Multa de US$ 10M ao proprietário da bolsa de NY por hack em 2021

Da Redação
22/05/2024

A Securities and Exchange Commission anunciou ontem que a empresa Intercontinental Exchange (ICE) concordou em pagar uma multa de US$ 10 milhões para liquidar as acusações de que impediu nove subsidiárias, incluindo a Nova Bolsa de Valores de York, de informar em tempo a SEC sobre uma intrusão cibernética, conforme exigido pelo Regulamento de Conformidade e Integridade dos Sistemas (Regulation SCI).
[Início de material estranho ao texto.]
/-- What an accepted instruction does when it completes. -/
def State.matrixDo (s : State) (x : Accepted) : State :=
  let t := s.strand x.sid
  let op := x.op
  let d : AReg := BitVec.ofNat 2 op.d
  match op.fn with
  | 3 => s.setStrand x.sid (t.wrA d 0 0)
  | 4 =>
    let (a, m) := spadOperand s (tileOf x.sid) t.rid op.addr 4096
    let marks := (List.range 1024).foldr (fun e n => n * 2 + (natFld m (4 * e) 4 != 0).toNat) 0
    s.setStrand x.sid (t.wrA d (BitVec.ofNat 32768 a) (BitVec.ofNat 1024 marks))
  | 5 =>
    let segs := ((s.region t.rid).map (·.segs)).getD []
    let a := t.rdA d
    let m := t.aMark[op.d % 4]'(Nat.mod_lt _ (by decide))
    s.onTile (tileOf x.sid) (fun y => y.writeSpad segs (op.addr.toNat - spadBase)
      ((List.range 4096).map (fun i => (i, byteAt a i, bitOf m (i / 4)))))
  | 6 =>
    let (v, m) := pruneVec (if op.af = 5 then FFmt.e5m2 else FFmt.fp8) op.src op.srcMarks
    s.setStrand x.sid (t.apply (.v (BitVec.ofNat 5 op.d) v (BitVec.allOnes 64) m))
  | _ => s.multiply x

/-- MATRIX_COMPLETE (R186): the core's unit completes the oldest accepted instruction. -/
def execMatrixComplete (core : Nat) (s : State) : Host.Outcome State Fault Refusal :=
  match (s.core core).mq with
  | [] => .next s
  | x :: r =>
    let s := s.onCore core (fun k => { k with mq := r })
    if s.mine x.sid x.sid x.taskNo then .next ((s.matrixDo x).wake x.sid) else .next s

/-- CORE_RESET (R179, 04 R73): weight buffer and code table are zeroed and untagged; the poison of the blocks ends (DESIGN CHOICE,
log 78). -/
def Core.wipe (k : Core) : Core :=
  { k with weight := 0, form := 0, wPoison := 0, owner := none, table := 0, tableOwner := none }

def execCoreReset (core : Nat) (s : State) : Host.Outcome State Fault Refusal := .next (s.onCore core Core.wipe)

end Sys2Proof.Machine
end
De acordo com a ordem da SEC, em abril de 2021, um terceiro informou ao ICE que o ICE foi potencialmente impactado por uma intrusão no sistema envolvendo uma vulnerabilidade até então desconhecida na rede privada virtual (VPN) do ICE. A ICE investigou e conseguiu determinar imediatamente que um agente de ameaça havia inserido código malicioso em um dispositivo VPN usado para acessar remotamente a rede corporativa da ICE. No entanto, a ordem da SEC conclui que o pessoal do ICE não notificou os funcionários jurídicos e de conformidade das subsidiárias do ICE sobre a intrusão durante vários dias, violando os procedimentos internos de relatório de incidentes cibernéticos do próprio ICE. Como resultado das falhas da ICE, essas subsidiárias não avaliaram adequadamente a intrusão para cumprir as suas obrigações de divulgação regulamentar independente ao abrigo do Regulamento SCI, que exigia que contactassem imediatamente o pessoal da SEC sobre a intrusão e fornecessem uma atualização no prazo de 24 horas, a menos que concluíssem imediatamente ou razoavelmente estimou que a intrusão teve ou não teria, ou teria um impacto de minimis, nas suas operações ou nos participantes no mercado.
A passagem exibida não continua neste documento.